▶ [AVAILABLE RECORDS]:
*-*-*

/-- STATE_SEND (R337, R344). -/
def execStateSend (s : State) : Host.Outcome State Fault Refusal :=
  .next (if s.stateDue ∧ s.plk.st ≠ .disabled then
      (s.plkSend 1 0 0).setPlk fun p => { p with stateAt := s.tclks, stateWas := some (BitVec.ofNat 8 s.plkFlags, s.cmdVec) }
    else s)

/-- ECHO_SEND (R339): every 1 ms while UP. -/
def execEchoSend (s : State) : Host.Outcome State Fault Refusal :=
  .next (if s.plk.st = .up ∧ s.passed s.plk.echoAt (msTclks 1) then
      (s.plkSend 6 0 0).setPlk fun p => { p with echoOut := true, echoAt := s.tclks }
    else s)

/-! ### The lease's rows -/

/-- LEASE_EXPIRY (R343): LENGTH has passed since the date of the latest renewal. -/
def execLeaseExpiry (s : State) : Host.Outcome State Fault Refusal :=
  .next (if s.lease.st = .follower ∧ s.passed s.lease.renewAt s.leaseLength then
      (s.setLease fun l => { l with expired := true }).tryTake
    else s)

/-- How long STARTING waits for a renewal: LENGTH, and 20 µs more where PREFERRED = 0 (R342). -/
def State.startingWait (s : State) : Nat := s.leaseLength + if s.flag Reg.leaseCfg 1 then 0 else usTclks 20

/-- STARTING_TIMEOUT (R342). -/
def execStartingTimeout (s : State) : Host.Outcome State Fault Refusal :=
  .next (if s.lease.st = .starting ∧ s.passed s.lease.since s.startingWait then
      (s.setLease fun l => { l with expired := true }).tryTake
    else s)

/-- TAKEOVER_COMPLETE (R342, R350): TAKEOVER is 4 µs in TAKING. DEDUCED: log entry 56. -/
def execTakeoverComplete (s : State) : Host.Outcome State Fault Refusal :=
  .next (if s.lease.st = .taking ∧ !s.lease.peerOwn ∧ s.passed s.lease.since (usTclks 4) then s.acquireLease s.lease.takeCause
    else s)

/-- SELF_EXPIRY (R344): a PAIRED holder whose latest renewal was sent LENGTH − 1 µs ago releases OWN_OUT. -/
def execSelfExpiry (s : State) : Host.Outcome State Fault Refusal :=
  .next (if s.isPaired ∧ s.lease.st = .holder ∧ s.passed s.lease.sentAt (s.leaseLength - usTclks 1) then s.loseLease 4 else s)

/-- PEER_OWN_CHANGE (R340, R342). -/
def execPeerOwnChange (level : Bool) (s : State) : Host.Outcome State Fault Refusal :=
  .next (if level = s.lease.peerOwn then s
    else
      let s := s.setLease fun l => { l with peerOwn := level, peerAt := s.tclks, conflict := false }
      if !s.isPaired then s
      else if level then
        (if s.lease.st = .taking then s.leaseEnter .follower fun l => l else s)
      else s.tryTake)

/-- Whether a holder in conflict releases (R346): a lower preference, or with equal preference the higher node ID. -/
def State.conflictLoses (s : State) : Bool :=
  match s.lease.partner with
  | none => true
  | some m =>
    let mine := s.flag Reg.leaseCfg 1
    let theirs := m.flags.toNat.testBit 5
    if mine = theirs then decide (m.node.toNat < s.nodeId) else !mine

/-- LEASE_CONFLICT (R346): a holder has seen PEER_OWN high for 200 ns; each conflict is counted once. DEDUCED: log entry 56. -/
def execLeaseConflict (s : State) : Host.Outcome State Fault Refusal :=
  .next (if s.isPaired ∧ s.lease.st = .holder ∧ s.lease.peerOwn ∧ !s.lease.conflict ∧ s.passed s.lease.peerAt 5
        ∧ s.passed s.lease.since 5 then
      let s := (s.setLease fun l => { l with conflict := true }).bump Reg.leaseCntConflict
      if s.conflictLoses then
        let both := s.flag Reg.leaseCfg 1 && s.partnerFlag 5 && s.lease.partner.isSome
        (s.setLease fun l => { l with prefConflict := l.prefConflict || both }).loseLease 5
      else s
    else s)

/-- OWN_OUT_READBACK_FAULT (R340, R351): the pin has differed from its driven level for 200 ns, or agrees again. -/
def execOwnOutReadbackFault (differs : Bool) (s : State) : Host.Outcome State Fault Refusal :=
  .next (
    let s := s.setLease fun l => { l with ownPinDiffers := differs }
    if differs then s.leaseFault 2 else s)

/-- The TCLK count from which PEER_OWN has been low after a RELEASE received at `t` (R342). -/
def State.lowAfter (s : State) (t : Nat) : Nat := if s.lease.peerAt < t then t else s.lease.peerAt

/-- RELEASE_CONFIRM (R342): PEER_OWN low for 1 µs within the 10 µs after a RELEASE. DEDUCED: log entry 56. -/
def execReleaseConfirm (s : State) : Host.Outcome State Fault Refusal :=
  .next (match s.lease.releaseWait with
    | some t =>
      if t + usTclks 10 < s.lowAfter t + usTclks 1 then s.setLease fun l => { l with releaseWait := none }
      else if s.lease.st = .follower ∧ !s.lease.peerOwn ∧ s.isFit ∧ s.passed (s.lowAfter t) (usTclks 1) then s.acquireLease 2
      else if s.passed t (usTclks 10) then s.setLease fun l => { l with releaseWait := none }
      else s
    | none => s)

/-- COMPARE_TOL in TCLK periods: 0 acts as 1 µs, above 1,000 as 1,000 µs (R349). -/
def State.compareTol (s : State) : Nat :=
  let t := s.fld Reg.leaseCompare 16 16
  usTclks (if t = 0 then 1 else capAt 1000 t)

/-- COMPARE_FAIL (R349, R352): a line has differed without a break for COMPARE_TOL. -/
def execCompareFail (s : State) : Host.Outcome State Fault Refusal :=
  .next (if s.compareActive ∧ s.anyDiffers ∧ !s.lease.compareFail ∧ s.lease.diffs.any fun e => s.passed e.2 s.compareTol then
      let s := (s.setLease fun l => { l with compareFail := true, ambiguous := false }).bump Reg.leaseCntCompareFail
      (s.postCompare false).decideCompare
    else s)

/-- COMPARE_CLEAR (R349): every line has agreed for COMPARE_TOL. -/
def execCompareClear (s : State) : Host.Outcome State Fault Refusal :=
  .next (if s.compareActive ∧ !s.anyDiffers ∧ s.lease.compareFail ∧ s.lease.agreeAt.any fun t => s.passed t s.compareTol then
      (s.setLease fun l => { l with compareFail := false, ambiguous := false }).postCompare true
    else s)

/-- Whether the cause of a fault bit still stands (R351): READBACK by a compared line with RB_FAULT or the OWN_OUT pin,
SUPPLY by a failed bank check or a failed ADC check. The other bits are set by events. -/
def State.faultStands (s : State) (b : Nat) : Bool :=
  if b = 2 then s.lease.ownPinDiffers || s.lines.any fun e => e.2.rbFault && s.compared e.1
  else if b = 3 then
    s.tiles.any (fun e => e.2.bankFail) || s.checks.any (fun e => e.1 / 0x10000 = 5 && !e.2.standing.isEmpty)
  else false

*-*-*

▶ [PROBLEM TO SOLVE]: Copy all the data. Match it exactly.

▶ [RESPONSE]:
/-- STATE_SEND (R337, R344). -/
def execStateSend (s : State) : Host.Outcome State Fault Refusal :=
  .next (if s.stateDue ∧ s.plk.st ≠ .disabled then
      (s.plkSend 1 0 0).setPlk fun p => { p with stateAt := s.tclks, stateWas := some (BitVec.ofNat 8 s.plkFlags, s.cmdVec) }
    else s)

/-- ECHO_SEND (R339): every 1 ms while UP. -/
def execEchoSend (s : State) : Host.Outcome State Fault Refusal :=
  .next (if s.plk.st = .up ∧ s.passed s.plk.echoAt (msTclks 1) then
      (s.plkSend 6 0 0).setPlk fun p => { p with echoOut := true, echoAt := s.tclks }
    else s)

/-! ### The lease's rows -/

/-- LEASE_EXPIRY (R343): LENGTH has passed since the date of the latest renewal. -/
def execLeaseExpiry (s : State) : Host.Outcome State Fault Refusal :=
  .next (if s.lease.st = .follower ∧ s.passed s.lease.renewAt s.leaseLength then
      (s.setLease fun l => { l with expired := true }).tryTake
    else s)

/-- How long STARTING waits for a renewal: LENGTH, and 20 µs more where PREFERRED = 0 (R342). -/
def State.startingWait (s : State) : Nat := s.leaseLength + if s.flag Reg.leaseCfg 1 then 0 else usTclks 20

/-- STARTING_TIMEOUT (R342). -/
def execStartingTimeout (s : State) : Host.Outcome State Fault Refusal :=
  .next (if s.lease.st = .starting ∧ s.passed s.lease.since s.startingWait then
      (s.setLease fun l => { l with expired := true }).tryTake
    else s)

/-- TAKEOVER_COMPLETE (R342, R350): TAKEOVER is 4 µs in TAKING. DEDUCED: log entry 56. -/
def execTakeoverComplete (s : State) : Host.Outcome State Fault Refusal :=
  .next (if s.lease.st = .taking ∧ !s.lease.peerOwn ∧ s.passed s.lease.since (usTclks 4) then s.acquireLease s.lease.takeCause
    else s)

/-- SELF_EXPIRY (R344): a PAIRED holder whose latest renewal was sent LENGTH − 1 µs ago releases OWN_OUT. -/
def execSelfExpiry (s : State) : Host.Outcome State Fault Refusal :=
  .next (if s.isPaired ∧ s.lease.st = .holder ∧ s.passed s.lease.sentAt (s.leaseLength - usTclks 1) then s.loseLease 4 else s)

/-- PEER_OWN_CHANGE (R340, R342). -/
def execPeerOwnChange (level : Bool) (s : State) : Host.Outcome State Fault Refusal :=
  .next (if level = s.lease.peerOwn then s
    else
      let s := s.setLease fun l => { l with peerOwn := level, peerAt := s.tclks, conflict := false }
      if !s.isPaired then s
      else if level then
        (if s.lease.st = .taking then s.leaseEnter .follower fun l => l else s)
      else s.tryTake)

/-- Whether a holder in conflict releases (R346): a lower preference, or with equal preference the higher node ID. -/
def State.conflictLoses (s : State) : Bool :=
  match s.lease.partner with
  | none => true
  | some m =>
    let mine := s.flag Reg.leaseCfg 1
    let theirs := m.flags.toNat.testBit 5
    if mine = theirs then decide (m.node.toNat < s.nodeId) else !mine

/-- LEASE_CONFLICT (R346): a holder has seen PEER_OWN high for 200 ns; each conflict is counted once. DEDUCED: log entry 56. -/
def execLeaseConflict (s : State) : Host.Outcome State Fault Refusal :=
  .next (if s.isPaired ∧ s.lease.st = .holder ∧ s.lease.peerOwn ∧ !s.lease.conflict ∧ s.passed s.lease.peerAt 5
        ∧ s.passed s.lease.since 5 then
      let s := (s.setLease fun l => { l with conflict := true }).bump Reg.leaseCntConflict
      if s.conflictLoses then
        let both := s.flag Reg.leaseCfg 1 && s.partnerFlag 5 && s.lease.partner.isSome
        (s.setLease fun l => { l with prefConflict := l.prefConflict || both }).loseLease 5
      else s
    else s)

/-- OWN_OUT_READBACK_FAULT (R340, R351): the pin has differed from its driven level for 200 ns, or agrees again. -/
def execOwnOutReadbackFault (differs : Bool) (s : State) : Host.Outcome State Fault Refusal :=
  .next (
    let s := s.setLease fun l => { l with ownPinDiffers := differs }
    if differs then s.leaseFault 2 else s)

/-- The TCLK count from which PEER_OWN has been low after a RELEASE received at `t` (R342). -/
def State.lowAfter (s : State) (t : Nat) : Nat := if s.lease.peerAt < t then t else s.lease.peerAt

/-- RELEASE_CONFIRM (R342): PEER_OWN low for 1 µs within the 10 µs after a RELEASE. DEDUCED: log entry 56. -/
def execReleaseConfirm (s : State) : Host.Outcome State Fault Refusal :=
  .next (match s.lease.releaseWait with
    | some t =>
      if t + usTclks 10 < s.lowAfter t + usTclks 1 then s.setLease fun l => { l with releaseWait := none }
      else if s.lease.st = .follower ∧ !s.lease.peerOwn ∧ s.isFit ∧ s.passed (s.lowAfter t) (usTclks 1) then s.acquireLease 2
      else if s.passed t (usTclks 10) then s.setLease fun l => { l with releaseWait := none }
      else s
    | none => s)

/-- COMPARE_TOL in TCLK periods: 0 acts as 1 µs, above 1,000 as 1,000 µs (R349). -/
def State.compareTol (s : State) : Nat :=
  let t := s.fld Reg.leaseCompare 16 16
  usTclks (if t = 0 then 1 else capAt 1000 t)

/-- COMPARE_FAIL (R349, R352): a line has differed without a break for COMPARE_TOL. -/
def execCompareFail (s : State) : Host.Outcome State Fault Refusal :=
  .next (if s.compareActive ∧ s.anyDiffers ∧ !s.lease.compareFail ∧ s.lease.diffs.any fun e => s.passed e.2 s.compareTol then
      let s := (s.setLease fun l => { l with compareFail := true, ambiguous := false }).bump Reg.leaseCntCompareFail
      (s.postCompare false).decideCompare
    else s)

/-- COMPARE_CLEAR (R349): every line has agreed for COMPARE_TOL. -/
def execCompareClear (s : State) : Host.Outcome State Fault Refusal :=
  .next (if s.compareActive ∧ !s.anyDiffers ∧ s.lease.compareFail ∧ s.lease.agreeAt.any fun t => s.passed t s.compareTol then
      (s.setLease fun l => { l with compareFail := false, ambiguous := false }).postCompare true
    else s)

/-- Whether the cause of a fault bit still stands (R351): READBACK by a compared line with RB_FAULT or the OWN_OUT pin,
SUPPLY by a failed bank check or a failed ADC check. The other bits are set by events. -/
def State.faultStands (s : State) (b : Nat) : Bool :=
  if b = 2 then s.lease.ownPinDiffers || s.lines.any fun e => e.2.rbFault && s.compared e.1
  else if b = 3 then
    s.tiles.any (fun e => e.2.bankFail) || s.checks.any (fun e => e.1 / 0x10000 = 5 && !e.2.standing.isEmpty)
  else false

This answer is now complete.